-- ==== Sys2Proof/Certificates/Slice0/Obligations.lean ====
section
/-!
DEFINITION. Certificates/Slice0/Obligations.lean: the statements for the provers. Each says what its title in OBLIGATIONS.json says; a
statement about commands gives, for each, hypotheses on the state and the operands and the next state's fields. Unless a docstring
says otherwise `t` is the state after the command.
-/
open Sys2Proof Sys2Proof.Machine

/-- A step runs the command at the front of the queue on the state with the queue's rest. For every command c, every state s and
every queue rest r, a step of s with c at the front of its queue is exec of c on s with the rest r; on an empty queue the
step goes on, 40 ns of PTP time pass while FAB runs and no rate correction is set, the count behind AGE_DAYS goes on by 40
ns while the unit runs, and waiting bursts and reads that now have room are granted and issued; nothing else changes (the
idle step is the model's choice, log entry 4). -/
def Obligations.StepRunsFrontCommand : Prop :=
  (∀ (c : Instr) (s : State) (r : List Instr), step { s with pending := c :: r } = exec c { s with pending := r }) ∧
  (∀ s : State, s.pending = [] → ∃ t, step s = .next t ∧ s.keeps t [.ptp, .pwr, .ham, .host, .out] ∧
    t.pwr = { s.pwr with age := if s.pwr.started then min (65535 * 86400000000000) (s.pwr.age + 40) else s.pwr.age } ∧
    (s.ham.bursts = [] → t.ham = s.ham) ∧ ((∀ r ∈ s.host.reads, r.want = []) → s.ham.bursts = [] → t.host = s.host ∧ t.out = s.out) ∧
    (s.runs .fab = true → s.reg .ptp 0x58 = 0 → s.ptp.frac = 0 → t.ptp.time = (s.ptp.time + 40) % (2 ^ 48 * 10 ^ 9)))

/-- Every command answers a next state in every state, and none changes the queue of waiting commands. No command of this model
stops the unit: a discarded write completes like any other, with no error to its master. The queue is the model's own (log
entry 4); every command leaves it as it is. -/
def Obligations.EveryCommandGoesOnAndKeepsTheQueue : Prop :=
  ∀ (c : Instr) (s : State), ∃ t, exec c s = .next t ∧ t.pending = s.pending

/-- After reset SAFE_OUT is open, no session is open, and the maps are in canonical form. At State.reset both switches of
SAFE_OUT are open, there is no KRDS session and no lock, every page register reads its reset value, and the register and
lock maps are in their canonical form. -/
def Obligations.ResetIsSafe : Prop :=
  State.reset.outSafe ∧ State.reset.sessionsOk ∧ State.reset.sorted ∧
  State.reset.saf.high = false ∧ State.reset.saf.low = false ∧ State.reset.locks = [] ∧ State.reset.pending = [] ∧
  (∀ (p : Page) (off : Nat), State.reset.reg p off = resetWord p off) ∧
  State.reset.reg .pwr 0x5C = 2000 ∧ State.reset.reg .hlnk 0x54 = 0x03E80014 ∧
  (∀ f : Fin 1024, f.val = 0 → State.reset.reg (.func f) 0x40 = 0x01000000)

/-- Every step keeps SAFE_OUT open while a cause bit is set or the self-test has not ended. If in s both switches of SAFE_OUT
are open whenever a cause bit is set or the safety partition has not started, and a step of s goes on to t, then the same
holds of t. -/
def Obligations.SafeOutInvariant : Prop :=
  ∀ s t : State, s.outSafe → step s = .next t → t.outSafe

----------

Nothing but the lines from the one containing "switches of SAFE_OUT" through the last line of the data above should be set down, word for word.

* [Written response]
/-- Every step keeps SAFE_OUT open while a cause bit is set or the self-test has not ended. If in s both switches of SAFE_OUT
are open whenever a cause bit is set or the safety partition has not started, and a step of s goes on to t, then the same
holds of t. -/
def Obligations.SafeOutInvariant : Prop :=
  ∀ s t : State, s.outSafe → step s = .next t → t.outSafe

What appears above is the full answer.